There was a few conflicting templates on the 20% mark, some had 5.5*, when I charted this it had a hump there and the 7.5* gave a smooth curve so I think the 7.5 is the right figure, can anyone confirm this?

While working through it, it dawned on me that the angles represent the tangent angle at that point, so at 30% the tangent of the curve is 12%, I think like myself some have taken this angle and used it to calculate the fall from the 20% to 30%, but this would have resulted in a steeper curve, the tangent at 30% represents moreso the fall between 25% to 35% points and considering the curvature is accelerating it that fall is probably representing something like the 26% to 36% points. If this was not taken into account it would result in a steeper tail and with added imperfections may contribute to loosing attached flow. If someone could also confirm this understanding of the template angles.

The third thing was the underside/diffuser, I have seen anything from 2% to 11%, read a few explanations, but still not quite sure what angle applies in what situation, there was something about using a small angle for a long diffuser and larger angle for a short diffuser, so does this mean just aiming for same elevetion change with both methods, still a bit confused on that one.
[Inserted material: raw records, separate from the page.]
-- ==== Sys2Proof/Decode.lean ====
section
/-! DEFINITION. From bits to instructions and back: the bit fields of every slot word (R83, R84 and the layouts of each
engine's chapter), the opcode maps (R87 to R91), the header and the checks of a whole bundle in the order of R81, and
the encoder written from the same layouts. -/

namespace Sys2Proof

/-- Cut a word into fields of the given widths, from bit 0 upward (R2). -/
def unpack : List Nat → Nat → List Nat
  | [], _ => []
  | w :: ws, n => n % 2 ^ w :: unpack ws (n / 2 ^ w)

/-- Join fields, each with its width, from bit 0 upward (R2). -/
def pack : List (Nat × Nat) → Nat
  | [] => 0
  | (w, v) :: r => v % 2 ^ w + 2 ^ w * pack r

/-- Element type codes (R85). -/
def ElemType.code : ElemType → Nat
  | .i8 => 0 | .n8 => 1 | .i16 => 2 | .n16 => 3 | .i32 => 4 | .n32 => 5 | .bf => 6 | .f32 => 7 | .d8 => 8
/-- The element type of a code; 9 to 15 are reserved (R85). -/
def elemOf? : Nat → Option ElemType
  | 0 => some .i8 | 1 => some .n8 | 2 => some .i16 | 3 => some .n16 | 4 => some .i32 | 5 => some .n32
  | 6 => some .bf | 7 => some .f32 | 8 => some .d8 | _ => none
/-- Rounding mode codes (R147). -/
def RMode.code : RMode → Nat
  | .rne => 0 | .rtz => 1 | .rdn => 2 | .rup => 3
def rmodeOf? : Nat → Option RMode
  | 0 => some .rne | 1 => some .rtz | 2 => some .rdn | 3 => some .rup | _ => none
/-- Cell operation codes (R163). -/
def CellOp.code : CellOp → Nat
  | .mac => 0 | .ada => 1 | .mxp => 2 | .mnp => 3
def cellOpOf? : Nat → Option CellOp
  | 0 => some .mac | 1 => some .ada | 2 => some .mxp | 3 => some .mnp | _ => none
/-- Atomic operation codes; 10 to 15 are reserved (R254). -/
def AtomicOp.code : AtomicOp → Nat
  | .swap => 0 | .add => 1 | .and => 2 | .or => 3 | .xor => 4 | .minI => 5 | .maxI => 6 | .minN => 7 | .maxN => 8
  | .fadd => 9
def atomicOf? : Nat → Option AtomicOp
  | 0 => some .swap | 1 => some .add | 2 => some .and | 3 => some .or | 4 => some .xor | 5 => some .minI
  | 6 => some .maxI | 7 => some .minN | 8 => some .maxN | 9 => some .fadd | _ => none
/-- Policy codes; 3 is reserved (R243). -/
def Policy.code : Policy → Nat
  | .c => 0 | .b => 1 | .s => 2
def policyOf? : Nat → Option Policy
  | 0 => some .c | 1 => some .b | 2 => some .s | _ => none

/-- EMPTY_BUNDLE: the word's fields from bit 0 upward (R81). -/
def rowEmptyBundle (_lit : Option Word) (wd : Nat) : Option Instr :=
  match unpack [14, 2, 1, 15] wd with
  | [z0, c, d, z1] =>
    if z0 == 0 && z1 == 20480 then some (.emptyBundle (d == 1) (BitVec.ofNat 2 c)) else none
  | _ => none

/-- ADD: the word's fields from bit 0 upward (R109). -/
def rowAdd (_lit : Option Word) (wd : Nat) : Option Instr :=
  match unpack [6, 1, 5, 5, 5, 1, 3, 6] wd with
  | [z0, w, b, a, d, ng, qp, op] =>
    if z0 == 0 && op == 0 then some (.add ⟨BitVec.ofNat 3 qp, ng == 1⟩ (BitVec.ofNat 5 d) (BitVec.ofNat 5 a) (BitVec.ofNat 5 b) (w == 1)) else none
  | _ => none

/-- SUB: the word's fields from bit 0 upward (R109). -/
def rowSub (_lit : Option Word) (wd : Nat) : Option Instr :=
  match unpack [6, 1, 5, 5, 5, 1, 3, 6] wd with
  | [z0, w, b, a, d, ng, qp, op] =>
    if z0 == 0 && op == 1 then some (.sub ⟨BitVec.ofNat 3 qp, ng == 1⟩ (BitVec.ofNat 5 d) (BitVec.ofNat 5 a) (BitVec.ofNat 5 b) (w == 1)) else none
  | _ => none

/-- AND: the word's fields from bit 0 upward (R109). -/
def rowAnd (_lit : Option Word) (wd : Nat) : Option Instr :=
  match unpack [6, 1, 5, 5, 5, 1, 3, 6] wd with
  | [z0, w, b, a, d, ng, qp, op] =>
    if z0 == 0 && op == 2 then some (.and ⟨BitVec.ofNat 3 qp, ng == 1⟩ (BitVec.ofNat 5 d) (BitVec.ofNat 5 a) (BitVec.ofNat 5 b) (w == 1)) else none
  | _ => none

/-- OR: the word's fields from bit 0 upward (R109). -/
def rowOr (_lit : Option Word) (wd : Nat) : Option Instr :=
  match unpack [6, 1, 5, 5, 5, 1, 3, 6] wd with
  | [z0, w, b, a, d, ng, qp, op] =>
    if z0 == 0 && op == 3 then some (.or ⟨BitVec.ofNat 3 qp, ng == 1⟩ (BitVec.ofNat 5 d) (BitVec.ofNat 5 a) (BitVec.ofNat 5 b) (w == 1)) else none
  | _ => none

/-- XOR: the word's fields from bit 0 upward (R109). -/
def rowXor (_lit : Option Word) (wd : Nat) : Option Instr :=
  match unpack [6, 1, 5, 5, 5, 1, 3, 6] wd with
  | [z0, w, b, a, d, ng, qp, op] =>
    if z0 == 0 && op == 4 then some (.xor ⟨BitVec.ofNat 3 qp, ng == 1⟩ (BitVec.ofNat 5 d) (BitVec.ofNat 5 a) (BitVec.ofNat 5 b) (w == 1)) else none
  | _ => none

/-- ANDN: the word's fields from bit 0 upward (R109). -/
def rowAndn (_lit : Option Word) (wd : Nat) : Option Instr :=
  match unpack [6, 1, 5, 5, 5, 1, 3, 6] wd with
  | [z0, w, b, a, d, ng, qp, op] =>
    if z0 == 0 && op == 5 then some (.andn ⟨BitVec.ofNat 3 qp, ng == 1⟩ (BitVec.ofNat 5 d) (BitVec.ofNat 5 a) (BitVec.ofNat 5 b) (w == 1)) else none
  | _ => none

/-- SHL: the word's fields from bit 0 upward (R109). -/
def rowShl (_lit : Option Word) (wd : Nat) : Option Instr :=
  match unpack [6, 1, 5, 5, 5, 1, 3, 6] wd with
  | [z0, w, b, a, d, ng, qp, op] =>
    if z0 == 0 && op == 6 then some (.shl ⟨BitVec.ofNat 3 qp, ng == 1⟩ (BitVec.ofNat 5 d) (BitVec.ofNat 5 a) (BitVec.ofNat 5 b) (w == 1)) else none
  | _ => none

/-- SHR: the word's fields from bit 0 upward (R109). -/
def rowShr (_lit : Option Word) (wd : Nat) : Option Instr :=
  match unpack [6, 1, 5, 5, 5, 1, 3, 6] wd with
  | [z0, w, b, a, d, ng, qp, op] =>
    if z0 == 0 && op == 7 then some (.shr ⟨BitVec.ofNat 3 qp, ng == 1⟩ (BitVec.ofNat 5 d) (BitVec.ofNat 5 a) (BitVec.ofNat 5 b) (w == 1)) else none
  | _ => none

/-- SAR: the word's fields from bit 0 upward (R109). -/
def rowSar (_lit : Option Word) (wd : Nat) : Option Instr :=
  match unpack [6, 1, 5, 5, 5, 1, 3, 6] wd with
  | [z0, w, b, a, d, ng, qp, op] =>
    if z0 == 0 && op == 8 then some (.sar ⟨BitVec.ofNat 3 qp, ng == 1⟩ (BitVec.ofNat 5 d) (BitVec.ofNat 5 a) (BitVec.ofNat 5 b) (w == 1)) else none
  | _ => none

/-- ROL: the word's fields from bit 0 upward (R109). -/
def rowRol (_lit : Option Word) (wd : Nat) : Option Instr :=
  match unpack [6, 1, 5, 5, 5, 1, 3, 6] wd with
  | [z0, w, b, a, d, ng, qp, op] =>
    if z0 == 0 && op == 9 then some (.rol ⟨BitVec.ofNat 3 qp, ng == 1⟩ (BitVec.ofNat 5 d) (BitVec.ofNat 5 a) (BitVec.ofNat 5 b) (w == 1)) else none
  | _ => none

/-- MIN_I: the word's fields from bit 0 upward (R109). -/
def rowMinI (_lit : Option Word) (wd : Nat) : Option Instr :=
  match unpack [6, 1, 5, 5, 5, 1, 3, 6] wd with
  | [z0, w, b, a, d, ng, qp, op] =>
    if z0 == 0 && op == 10 then some (.minI ⟨BitVec.ofNat 3 qp, ng == 1⟩ (BitVec.ofNat 5 d) (BitVec.ofNat 5 a) (BitVec.ofNat 5 b) (w == 1)) else none
  | _ => none

/-- MAX_I: the word's fields from bit 0 upward (R109). -/
def rowMaxI (_lit : Option Word) (wd : Nat) : Option Instr :=
  match unpack [6, 1, 5, 5, 5, 1, 3, 6] wd with
  | [z0, w, b, a, d, ng, qp, op] =>
    if z0 == 0 && op == 11 then some (.maxI ⟨BitVec.ofNat 3 qp, ng == 1⟩ (BitVec.ofNat 5 d) (BitVec.ofNat 5 a) (BitVec.ofNat 5 b) (w == 1)) else none
  | _ => none

/-- MIN_N: the word's fields from bit 0 upward (R109). -/
def rowMinN (_lit : Option Word) (wd : Nat) : Option Instr :=
  match unpack [6, 1, 5, 5, 5, 1, 3, 6] wd with
  | [z0, w, b, a, d, ng, qp, op] =>
    if z0 == 0 && op == 12 then some (.minN ⟨BitVec.ofNat 3 qp, ng == 1⟩ (BitVec.ofNat 5 d) (BitVec.ofNat 5 a) (BitVec.ofNat 5 b) (w == 1)) else none
  | _ => none

/-- MAX_N: the word's fields from bit 0 upward (R109). -/
def rowMaxN (_lit : Option Word) (wd : Nat) : Option Instr :=
  match unpack [6, 1, 5, 5, 5, 1, 3, 6] wd with
  | [z0, w, b, a, d, ng, qp, op] =>
    if z0 == 0 && op == 13 then some (.maxN ⟨BitVec.ofNat 3 qp, ng == 1⟩ (BitVec.ofNat 5 d) (BitVec.ofNat 5 a) (BitVec.ofNat 5 b) (w == 1)) else none
  | _ => none

/-- MUL: the word's fields from bit 0 upward (R109). -/
def rowMul (_lit : Option Word) (wd : Nat) : Option Instr :=
  match unpack [6, 1, 5, 5, 5, 1, 3, 6] wd with
  | [z0, w, b, a, d, ng, qp, op] =>
    if z0 == 0 && op == 14 then some (.mul ⟨BitVec.ofNat 3 qp, ng == 1⟩ (BitVec.ofNat 5 d) (BitVec.ofNat 5 a) (BitVec.ofNat 5 b) (w == 1)) else none
  | _ => none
I've done some fiddling to simplify the equation, but want to get the details sorted as everytime you adjust something, the constants need to be tweaked a little.

The fundamentals I have used are the 1.78d rule for length to height ratio and the angles documented off the template,
If these are right then with the equation one should be able to calculate the change in dimension at any point along the tail length, print out data points for each section, then make all the cardboard cutouts line them up, join together and wrap a skin on them.

I'm thinking I'l probably break down the tables into 5% graduations for the first 50% as this is where the bulk of the complex curvature is.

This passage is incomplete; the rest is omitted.